Inferential Statistics and Hypothesis Testing

Common MisconceptionA low p-value proves the hypothesis is true.

What to Teach Instead

Low p-values reject the null hypothesis but do not confirm the alternative. Active peer reviews of test outputs help students articulate this distinction, as groups compare interpretations and identify overconfidence in results.

Common MisconceptionStatistical tests show causation between variables.

What to Teach Instead

Tests indicate association, not cause. Collaborative activities analysing cycle data prompt students to discuss confounding factors, reinforcing that correlation requires further evidence like temporal sequencing.

Common MisconceptionAny dataset works for inferential tests.

What to Teach Instead

Tests assume conditions like independence and adequate sample size. Hands-on data checks in groups reveal violations, teaching students to critique and adapt analyses for geographical realities.

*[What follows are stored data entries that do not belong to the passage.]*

-- ==== Sys2Proof/Laws/Ground.lean ====
section
/-! SUPPORT. What the work of custody, sessions, rounds, pulses and lamps leaves alone: the power state and the drain, the
pool in force, the course of reconciliation, the loop power, the rebuild and the scan, and what each bay's node last
said. One lemma for each operation. -/

namespace Sys2Proof.Machine

/-- The part of the state that only the Power Supervisor, the Loop Master, the Inlet Monitor and a node's report
change. -/
structure Ground where
  power : Power
  inForce : Nat
  reconActive : Bool
  reconCase : ReconCase
  reconCause : RebuildCause
  coldNext : Bool
  held : Bool
  loopPower : Bool
  offSince : Nat
  bayCount : Nat
  rebuild : Option Rebuild
  checkDue : Nat
  scan : Scan
  lastFrame : List Byte
  seen : BayIx → Seen

/-- The ground of a state. -/
def State.ground (s : State) : Ground where
  power := s.power
  inForce := s.pool.inForce
  reconActive := s.cust.reconActive
  reconCase := s.cust.reconCase
  reconCause := s.cust.reconCause
  coldNext := s.cust.coldNext
  held := s.arb.held
  loopPower := s.loop.power
  offSince := s.loop.offSince
  bayCount := s.loop.bayCount
  rebuild := s.loop.rebuild
  checkDue := s.loop.checkDue
  scan := s.loop.scan
  lastFrame := s.loop.lastFrame
  seen := fun i => (s.bay i).seen

/-- An update of the other parts keeps the ground. -/
@[simp] theorem ground_mk (s : State) (now : Nat) (resetHeld keyswitch : Bool) (inlet : Inlet) (pool : Pool)
    (round : Round) (cust : CustodyUnit) (arb : Arbiter) (sess : Sessions) (loop : Loop) (link : HostLink)
    (notices : Notices) (settings : Settings) (image : Option SettingsImage) (retained : Retained)
    (pending : List Instr)
    (inForce : pool.inForce = s.pool.inForce) (active : cust.reconActive = s.cust.reconActive)
    (case : cust.reconCase = s.cust.reconCase) (cause : cust.reconCause = s.cust.reconCause)
    (next : cust.coldNext = s.cust.coldNext) (held : arb.held = s.arb.held)
    (power : loop.power = s.loop.power) (off : loop.offSince = s.loop.offSince)
    (count : loop.bayCount = s.loop.bayCount) (rebuild : loop.rebuild = s.loop.rebuild)
    (check : loop.checkDue = s.loop.checkDue) (scan : loop.scan = s.loop.scan)
    (frame : loop.lastFrame = s.loop.lastFrame) :
    State.ground ⟨now, resetHeld, keyswitch, inlet, pool, s.power, round, s.bays, cust, arb, sess, loop,
      link, notices, settings, image, retained, pending⟩ = s.ground := by
  simp only [State.ground, State.bay, inForce, active, case, cause, next, held, power, off, count, rebuild,
    check, scan, frame]

/-- A fold of operations that keep the ground, keeps it. -/
@[simp] theorem ground_foldl {α : Type} (f : State → α → State) (l : List α) (s : State)
    (h : ∀ s a, (f s a).ground = s.ground) : (l.foldl f s).ground = s.ground := by
  induction l generalizing s with
  | nil => rfl
  | cons a l ih => rw [List.foldl_cons, ih, h]

/-- The fields of a bay seen by its node, one by one. -/
theorem seen_eq (b : Bay) :
    b.seen = ⟨b.link, b.serial, b.miss, b.lostAt, b.resync, b.soc, b.pneg, b.applied, b.measured, b.overTemp,
      b.short, b.overdraw, b.overdrawCount, b.hot, b.hotTime, b.chargeOn, b.presence, b.bolt, b.lampShown,
      b.recon⟩ := by
  cases b; rfl

@[simp] theorem halt_seen (b : Bay) (now : Nat) : (b.halt now).seen = b.seen := by
  simp only [Bay.halt, seen_eq]

@[simp] theorem shelve_seen (b : Bay) (now : Nat) : (b.shelve now).seen = b.seen := by
  unfold Bay.shelve; split <;> simp [seen_eq, Bay.halt]

/-- A bay changed in fields that its node does not report. -/
@[simp] theorem ground_modBay (s : State) (i : BayIx) (f : Bay → Bay)
    (h : (f (s.bay i)).seen = (s.bay i).seen) : (s.modBay i f).ground = s.ground := by
  have : (fun j => ((s.modBay i f).bay j).seen) = fun j => (s.bay j).seen := by
    funext j
    by_cases e : i = j
    · subst e; rw [bay_modBay_self]; exact h
    · rw [bay_modBay_ne s f (Ne.symm e)]
  show Ground.mk .. = Ground.mk ..
  simp only [modBay_power, modBay_pool, modBay_cust, modBay_arb, modBay_loop, this]

/-- Every bay changed in fields that its node does not report. -/
@[simp] theorem ground_modBays (s : State) (f : BayIx → Bay → Bay) (h : ∀ i b, (f i b).seen = b.seen) :
    (s.modBays f).ground = s.ground :=
  ground_foldl _ _ _ fun s i => ground_modBay s i (f i) (h i _)

@[simp] theorem ground_setSlot (s : State) (k : PulseSlot) (p : Option Pulse) :
    (s.setSlot k p).ground = s.ground := by cases k <;> rfl

@[simp] theorem ground_setChan (s : State) (c : ChanIx) (ch : Channel) :
    (s.setChan c ch).ground = s.ground := rfl

@[simp] theorem ground_modSession (s : State) (id : Nat) (f : Session → Session) :
    (s.modSession id f).ground = s.ground := rfl

@[simp] theorem ground_mapRoster (s : State) (f : Entry → Entry) : (s.mapRoster f).ground = s.ground := rfl

@[simp] theorem ground_lines (s : State) : s.lines.ground = s.ground := rfl

@[simp] theorem ground_raise (s : State) (k : NoticeKind) (bay : Option BayIx) (asset : Option AssetId)
    (session : Option Nat) (value : Option Nat) (reason : Option Reason) :
    (s.raise k bay asset session value reason).ground = s.ground := by
  unfold State.raise; dsimp only; split <;> rfl

@[simp] theorem append_master (l : Loop) (t : Txn) :
    (l.append t).power = l.power ∧ (l.append t).offSince = l.offSince ∧
      (l.append t).bayCount = l.bayCount ∧ (l.append t).rebuild = l.rebuild ∧
      (l.append t).checkDue = l.checkDue ∧ (l.append t).scan = l.scan ∧
      (l.append t).lastFrame = l.lastFrame ∧ (l.append t).onLoop = l.onLoop := by
  unfold Loop.append; split <;> [skip; split] <;> simp

@[simp] theorem put_master (l : Loop) (t : Txn) :
    (l.put t).power = l.power ∧ (l.put t).offSince = l.offSince ∧
      (l.put t).bayCount = l.bayCount ∧ (l.put t).rebuild = l.rebuild ∧
      (l.put t).checkDue = l.checkDue ∧ (l.put t).scan = l.scan ∧
      (l.put t).lastFrame = l.lastFrame ∧ (l.put t).onLoop = l.onLoop := by
  unfold Loop.put; split <;> simp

Present students with two scenarios: one comparing rainfall and river discharge (ordinal data), and another comparing land use type (categorical) and the presence of a specific plant species (categorical). Ask them to identify which statistical test (Spearman's Rank or Chi-squared) is most appropriate for each and briefly justify their choice.

Provide students with a calculated p-value (e.g., p=0.02) and a significance level (alpha=0.05). Ask them to write one sentence explaining whether the null hypothesis should be accepted or rejected, and one sentence explaining what this means in the context of a geographical relationship (e.g., correlation between deforestation and soil erosion).

Facilitate a class discussion using the prompt: 'Imagine a study found a statistically significant correlation between increased ice cream sales and drowning incidents. What are the potential limitations of concluding that ice cream causes drowning, even with a significant statistical result?' Guide students to discuss confounding variables and correlation versus causation.